Figure 4.. ALA exposure alters fatty acid profiles.

(A) Palmitic acid (*p = 0.047), (B) Stearic acid, (C) Palmitoleic acid (*p = 0.0495) and (D) Linoleic acid (*p = 0.02) as a percent of total fatty acid content. (E) Desaturation index calculated from fatty acid profiling. n = 3 groups of 10 zebrafish at 96 hpf. p = 0.057 determined by One-way ANOVA with Dunnett’s post hoc test. Error bars represent SEM. Data compiled from 3 independent experimental replicates.

Figure 5.. ALA exposure increases liver lipid accumulation.

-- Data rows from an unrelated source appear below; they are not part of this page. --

-- ==== Sys2Proof/Machine/RegMap.lean ====
section
/-! DEFINITION. The address map: which register an address names (R211, R476, R477). -/

namespace Sys2Proof.Machine

/-- The registers of the map; a number names the thing and then the word (low word 0, high word 1 of a wide value). -/
inductive Reg where
  | glbId | glbStep | glbMode | glbModeReq | glbAdopt | glbStart (i : Nat) | werr (w : Nat) | platDdr | platIo
  | part (p w : Nat)
  | txn (t w : Nat) | txnSeq
  | fltSrc (n : Nat) | fltStat | fltFence (w : Nat)
  | ircSrc (n : Nat) | ircClaim | ircEoi | ircRun | ircAck
  | rail (r w : Nat) | bay (b w : Nat)
  | rasClk (w : Nat) | inState (i : Nat) | frameCount (k h : Nat) | stamp (j h : Nat) | lineEvent (e w : Nat)
  | sem (n w : Nat) | ledger (s w : Nat)
  | corState (c : Nat) | corFault (c : Nat) | ptnCtl (c : Nat) | ptnId (c : Nat)
  | bg (k : Nat) | ovl (i : Nat) | dpo (n : Nat) | dpi (n w : Nat) | edid (n i : Nat)
  | drmState (n : Nat) | errq (n w : Nat) | scrub (n : Nat) | drmPool
  | port (n w : Nat) | runCtl | rule (i w : Nat) | flow (f w : Nat) | policer (i w : Nat) | dscp (p w : Nat)
  | stat (q w : Nat) | pool (p w : Nat)
  | hqCtl | asq (h : Nat) | acq (h : Nat) | authFail | evDropped | qstat (q w : Nat) | doorbell (q w : Nat) | pci (i : Nat)
  | tckState | dwin | wdog | wdogStat | timer (j w : Nat) | dma (k w : Nat) | uart (w : Nat)
  | fshLoad | genA | genB | failAddr | nextOff
  | temp (i : Nat) | volt (j : Nat) | logStat (w : Nat) | tckRail (i w : Nat)
  | grtState | grtCnt (i : Nat) | grtDet (i : Nat)
  | window (w i : Nat) | poolDesc (i w : Nat) | decStat (s w : Nat) | streamCfg (s i : Nat) | patIds (c i : Nat)
  | tile (s n w : Nat) | bank (c k a w : Nat)
  deriving DecidableEq, Repr

/-- An array of registers: `n` entries of stride `st` from `base`, each with words 0 to `ws` - 1. -/
def inArray (a base st n ws : Nat) : Option (Nat × Nat) :=
  if base ≤ a ∧ a < base + st * n ∧ (a - base) % st / 4 < ws then some ((a - base) / st, (a - base) % st / 4) else none

/-- R476: registers below 0x0004_0000: GLB, TXN, FLT, IRC, BLW. -/
def addrLow (a : Nat) : Option Reg :=
  match a with
  | 0x0 => some .glbId
  | 0x4 => some .glbStep
  | 0x10 => some .glbMode
  | 0x14 => some .glbModeReq
  | 0x18 => some .glbAdopt
  | 0x40 => some (.werr 0)
  | 0x44 => some (.werr 1)
  | 0x100 => some .platDdr
  | 0x104 => some .platIo
  | 0x1100 => some .txnSeq
  | 0x10800 => some .fltStat
  | 0x20400 => some .ircClaim
  | 0x20404 => some .ircEoi
  | 0x20408 => some .ircRun
  | 0x2040C => some .ircAck
  | _ =>
    (inArray a 0x20 4 5 1).map (fun x => .glbStart x.1) <|> (inArray a 0x800 0x10 8 4).map (fun x => .part x.1 x.2) <|>
    (inArray a 0x1000 0x40 4 8).map (fun x => .txn x.1 x.2) <|> (inArray a 0x10000 4 416 1).map (fun x => .fltSrc x.1) <|>
    (inArray a 0x10810 12 1 3).map (fun x => .fltFence x.2) <|> (inArray a 0x20000 4 256 1).map (fun x => .ircSrc x.1) <|>
    (inArray a 0x30000 0x20 5 4).map (fun x => .rail x.1 x.2) <|> (inArray a 0x30100 0x10 4 4).map (fun x => .bay x.1 x.2)

/-- R476: RAS, SEM, LDG. -/
def addrRas (a : Nat) : Option Reg :=
  (inArray a 0x40000 20 1 5).map (fun x => .rasClk x.2) <|> (inArray a 0x40020 4 12 1).map (fun x => .inState x.1) <|>
  (inArray a 0x40100 8 28 2).map (fun x => .frameCount x.1 x.2) <|> (inArray a 0x40200 8 16 2).map (fun x => .stamp x.1 x.2) <|>
  (inArray a 0x48000 16 1024 4).map (fun x => .lineEvent x.1 x.2) <|> (inArray a 0x50000 16 64 4).map (fun x => .sem x.1 x.2) <|>
  (inArray a 0x61000 16 256 4).map (fun x => .ledger x.1 x.2)

/-- R211: the registers of the core windows. -/
def addrCore (a : Nat) : Option Reg :=
  if a < 0x100000 ∨ 0x200000 ≤ a then none
  else
    let b := (a - 0x100000) / 0x40000
    let c := 8 * b + (a - 0x100000) % 0x40000 / 0x8000
    match (a - 0x100000) % 0x8000 with
    | 0 => some (.corState c)
    | 0x10 => some (.corFault c)
    | 0x4000 => some (.ptnCtl c)
    | 0x4004 => some (.ptnId c)
    | _ => none

/-- R476: CMP, DPO, DPI, DRM. -/
def addrVideo (a : Nat) : Option Reg :=
  if a = 0x3F0000 then some .drmPool
  else
    (inArray a 0x200000 4 16 1).map (fun x => .bg x.1) <|> (inArray a 0x200100 4 32 1).map (fun x => .ovl x.1) <|>
    (inArray a 0x240000 0x100 8 1).map (fun x => .dpo x.1) <|> (inArray a 0x241000 0x100 4 4).map (fun x => .dpi x.1 x.2) <|>
    (inArray a 0x241800 0x200 4 128).map (fun x => .edid x.1 x.2) <|>
    (inArray a 0x300000 0x10000 12 13).bind (fun x => match x.2 with
      | 0 => some (.drmState x.1)
      | 4 => some (.errq x.1 0)
      | 5 => some (.errq x.1 1)
      | 6 => some (.errq x.1 2)
      | 7 => some (.errq x.1 3)
      | 12 => some (.scrub x.1)
      | _ => none)

/-- R476: RUN, LDL, HQ, PCI. -/
def addrRun (a : Nat) : Option Reg :=
  match a with
  | 0x401000 => some .runCtl
  | 0x50C000 => some .hqCtl
  | 0x50C008 => some (.asq 0)
  | 0x50C00C => some (.asq 1)
  | 0x50C010 => some (.acq 0)
  | 0x50C014 => some (.acq 1)
  | 0x50C020 => some .authFail
  | 0x50C024 => some .evDropped
  | _ =>
    (inArray a 0x400000 0x100 4 64).map (fun x => .port x.1 x.2) <|> (inArray a 0x410000 0x40 2048 16).map (fun x => .rule x.1 x.2) <|>
    (inArray a 0x430000 16 1024 4).map (fun x => .flow x.1 x.2) <|> (inArray a 0x434000 16 512 4).map (fun x => .policer x.1 x.2) <|>
    (inArray a 0x436000 16 8 4).map (fun x => .dscp x.1 x.2) <|> (inArray a 0x440000 16 2176 4).map (fun x => .stat x.1 x.2) <|>
    (inArray a 0x480000 16 4 4).map (fun x => .pool x.1 x.2) <|> (inArray a 0x500000 0x20 1025 8).map (fun x => .qstat x.1 x.2) <|>
    (inArray a 0x510000 8 1025 2).map (fun x => .doorbell x.1 x.2) <|> (inArray a 0x520000 4 1024 1).map (fun x => .pci x.1)

/-- R476: TCK, DMA, UAT, FSH, SNS, LOG, GRT. -/
def addrTack (a : Nat) : Option Reg :=
  match a with
  | 0x600000 => some .tckState
  | 0x600004 => some .dwin
  | 0x600080 => some .wdog
  | 0x600084 => some .wdogStat
  | 0x603000 => some .fshLoad
  | 0x603004 => some .genA
  | 0x603008 => some .genB
  | 0x60300C => some .failAddr
  | 0x603010 => some .nextOff
  | 0x700000 => some .grtState
  | _ =>
    (inArray a 0x600100 16 4 3).map (fun x => .timer x.1 x.2) <|> (inArray a 0x601000 0x20 8 8).map (fun x => .dma x.1 x.2) <|>
    (inArray a 0x602000 20 1 5).map (fun x => .uart x.2) <|> (inArray a 0x604000 4 16 1).map (fun x => .temp x.1) <|>
    (inArray a 0x604040 4 24 1).map (fun x => .volt x.1) <|> (inArray a 0x605000 16 1 4).map (fun x => .logStat x.2) <|>
    (inArray a 0x606000 16 11 4).map (fun x => .tckRail x.1 x.2) <|> (inArray a 0x700010 16 1 4).map (fun x => .grtCnt x.2) <|>
    (inArray a 0x700100 4 8 1).map (fun x => .grtDet x.1)

/-- R477: the context RAM windows. -/
def addrCtx (a : Nat) : Option Reg :=
  (inArray a 0x1000000 0x20 512 8).map (fun x => .window x.1 x.2) <|> (inArray a 0x1020000 16 4096 4).map (fun x => .poolDesc x.1 x.2) <|>
  (inArray a 0x1030000 16 256 4).map (fun x => .decStat x.1 x.2) <|> (inArray a 0x1040000 0x100 256 64).map (fun x => .streamCfg x.1 x.2) <|>
  (inArray a 0x1050000 8 32 2).map (fun x => .patIds x.1 x.2) <|>
  (inArray a 0x1400000 0x22000 256 0x8800).map (fun x => .tile x.1 (x.2 / 4) (x.2 % 4)) <|>
  (inArray a 0x3600000 0x28000 64 40960).map (fun x => .bank (x.1 / 2) (x.1 % 2) (x.2 / 5) (x.2 % 5))

/-- R476: the register at byte address `a`. -/
def regAt (a : Nat) : Option Reg :=
  if a % 4 ≠ 0 then none
  else if a < 0x40000 then addrLow a
  else if a < 0x100000 then addrRas a
  else if a < 0x200000 then addrCore a
  else if a < 0x400000 then addrVideo a
  else if a < 0x600000 then addrRun a
  else if a < 0x1000000 then addrTack a
  else addrCtx a

end Sys2Proof.Machine
end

Oil Red O staining for neutral lipid accumulation in the liver and skeletal muscle (4^th somite, internal control) at 96 hpf. Measurements for each treatment group are relative to the 0 μM (0.01% DMSO) group. Representative images of Oil Red O-stained fish with small images focus on the liver (outlined in yellow, avoiding pigment and overlap with intestines). n = 3 groups of 4–9 zebrafish per treatment. **p = 0.0014 determined by One-way ANOVA with Dunnett’s post hoc test. Error bars represent SEM. Data compiled from 3 independent experimental replicates.

Figure 6.. Developmental exposure to ALA, PFOS and co-exposures affect pparɣ pathway gene expression.

Gene expression of (A) pparɣ and pparɣ targets, (B) fabp1b1 and (C) apoa1a. Fold change relative to DMSO was calculated using β-actin as the housekeeping gene. Letters indicate significant differences between treatments (p < 0.05) determined by One-way ANOVA with Fisher’s LSD post hoc test (pparɣ and fabp1b1) or Kruskal-Wallis with Uncorrected Dunn’s post hoc test (apoa1a). n = 3–6 pools of 14–20 zebrafish at 96 hpf. Error bars represent SEM. Data compiled from 4–6 independent experimental replicates.